Simultaneously, globalization tries to—in a restricted sense—unify the economic world. Understandably, by the way economy affects the life of people, globalization is not only an economic phenomenon, but it has serious political and cultural aspects too [3], [4]. Global cultural trends and news propagate through the various channels of international communication and the global market of mass media. One of the main platforms of globalized communication is the Internet. On it, beside the usual communication of opinion formers and news agencies, a new, more direct channel appeared by the rise of social networks like Facebook or Twitter. It is a good question if these networks, by getting their users closer to each other, can ease regional conflicts or not. On the other hand, communities formed around specific topics, personalities or interests, e.g. the followers of leaders (like the Pope, the Dalai Lama or various personalities of pop culture or politics) are actively participating in the conversations on a daily basis.
This can be exploited in the following way. We know that the system of interacting people is governed by economic, political and social forces. It is far from its equilibrium state and its evolution is constrained by many factors. By contrast, the communities formed in the free environment of an online social platform can be regarded as ones that represent an inherent partitioning of the system of its users—i.e. one built from the ‘bottom up’ and is able to change quickly. Thus it is interesting to study the self-formed communities of cybercitizens that can be projected into the geographical space. Their revealed patterns and boundaries as compared to the administrative borders can highlight friction or connectedness beyond the present geo-political organization of our world.
Recently in [5] and [6] the authors analyzed telephone call activity data in order to answer the following question: “Do regional boundaries defined by governments respect the more natural ways that people interact across space?” Their method consisted of the inference of a spatially embedded aggregated network and the partitioning of the graph based solely on topological information. Surprisingly, the clusters showed compact forms in space that were in high agreement with the administrative boundaries of Great Britain, France, Belgium, Italy, Portugal, Ivory Coast and Saudi Arabia. While such rich data set can reflect the connectedness by telephone calls at a high level of accuracy through the measurement of everyday communication between people it is not without limitations. First, typically coming from a single operator of communication services, despite a high spatial resolution the geographic coverage is limited to small or medium scale territories, such as cities or single countries. Another disadvantage of such databases is their inaccessibility for the general research community. Usually they are not freely available and their use is restricted by varying privacy regulations.
This is why, up until now, it was not possible to carry out such analysis on large-scale geographic regions. Contrary to previous studies usually presenting results on the level of cities or single countries, the above mentioned questions of cultural and political conflicts and opposing globalizing interests require the collection and study of social ties with extensive geographic coverage.
As emphasized in [7], the newly accessible large-scale data on human interactions, e.g. the digital footprint of active Internet users, opened an entirely new window for those who are interested in such questions.

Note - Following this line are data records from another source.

-- ==== Sys2Proof/Machine/Collect.lean ====
section
/-!
DEFINITION. Machine/Collect.lean: collectives (R142 to R146) and INVR with its holders (R109 to R111, R341, R342).
-/
namespace Sys2Proof.Machine

/-! ## Collective records -/

/-- Word `n` of a collective record. -/
def Collect.w (m : Collect) (n : Nat) : Nat := m.words.getD n 0
/-- OP (R142). -/
def Collect.cop (m : Collect) : Nat := bits (m.w 0) 2 0
/-- RED. -/
def Collect.red (m : Collect) : Nat := bits (m.w 0) 4 3
/-- EF. -/
def Collect.ef (m : Collect) : Nat := bits (m.w 0) 8 5
/-- JIT. -/
def Collect.jit (m : Collect) : Bool := bit (m.w 0) 11
/-- GID. -/
def Collect.gid (m : Collect) : Nat := bits (m.w 0) 31 16
/-- COUNT. -/
def Collect.count (m : Collect) : Nat := bits (m.w 0) 63 32
/-- NMEM. -/
def Collect.nmem (m : Collect) : Nat := bits (m.w 2) 43 32
/-- ROOT. -/
def Collect.root (m : Collect) : Nat := bits (m.w 2) 59 48
/-- Bytes of an element. -/
def Collect.width (m : Collect) : Nat := if m.ef = 1 then 2 else 4
/-- Elements of the result at a member (R143). -/
def Collect.results (m : Collect) : Nat :=
  match m.cop with
  | 1 => m.nmem * m.count
  | 2 => m.count / m.nmem
  | _ => m.count
/-- The member table names a cell of this device. -/
def entryLocal (e : Nat) : Bool := !bit e 31
/-- The rank of a LID of this device in the table. -/
def Collect.rank (m : Collect) : Nat := m.table.findIdx (fun e => entryLocal e && e % 1024 == m.lid)
/-- What all members of one collective must carry alike (R143). -/
def Collect.like (m n : Collect) : Bool :=
  m.w 0 == n.w 0 && m.nmem == n.nmem && m.root == n.root && m.table == n.table
/-- The same collective: team, group and place in the group's order (R143). -/
def Collect.joins (m n : Collect) : Bool := m.team == n.team && m.gid == n.gid && m.round == n.round

/-- The record and table rules of R142 and R143. -/
def Collect.legal (m : Collect) (size : Nat) : Bool :=
  let e := m.ef
  decide (m.cop ≤ 3) && decide (m.red ≤ 2) && (e == 0 || e == 1 || e == 6 || e == 10) && bits (m.w 0) 15 12 == 0
    && decide (1 ≤ m.count) && decide (m.count ≤ 0x100000)
    && bits (m.w 1) 63 54 == 0 && bits (m.w 1) 31 22 == 0
    && bits (m.w 2) 21 0 % 4 == 0 && decide (2 ≤ m.nmem) && bits (m.w 2) 63 60 == 0 && bits (m.w 2) 31 22 == 0
    && decide (m.root < m.nmem) && m.w 3 == 0
    && m.table.all (fun e => bits e 15 10 == 0 && bits e 30 26 == 0 && (!entryLocal e || decide (e % 1024 < size)))
    && m.table.countP (fun e => entryLocal e && e % 1024 == m.lid) == 1
    && (m.cop != 2 || m.count % m.nmem == 0)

The aim of this paper is to present our findings on the spatial structure of an extensive set of large and medium scale regional communication networks. More specifically we show how the social ties formed on the online platform of Twitter are reflected in the spatial projection of the clustering of its regional subgraphs covering four continents. In order to accurately quantify the relative strength of social connections we collected messages of millions of interacting public accounts with accessible geographic information over an extended period of time. We used the gathered data set to create a list of active users of known locations and uncovered their spatially embedded graph. Then we performed modularity clustering on its different regional representations.
Our results show examples where geo-political borders or spatial proximity are surprisingly good predictors in the projected topological cluster formation. On the other hand there are regions with spatially scattered clusters. In this latter case, ties strengthened by long-range cultural and economical factors are the predominant ones.
Materials and Methods
Creating spatially embedded regional graphs
In order to measure the strength of social ties between people of different locations, we exploit the rapidly growing activity on online social networks reinforced by the rising popularity of smart devices.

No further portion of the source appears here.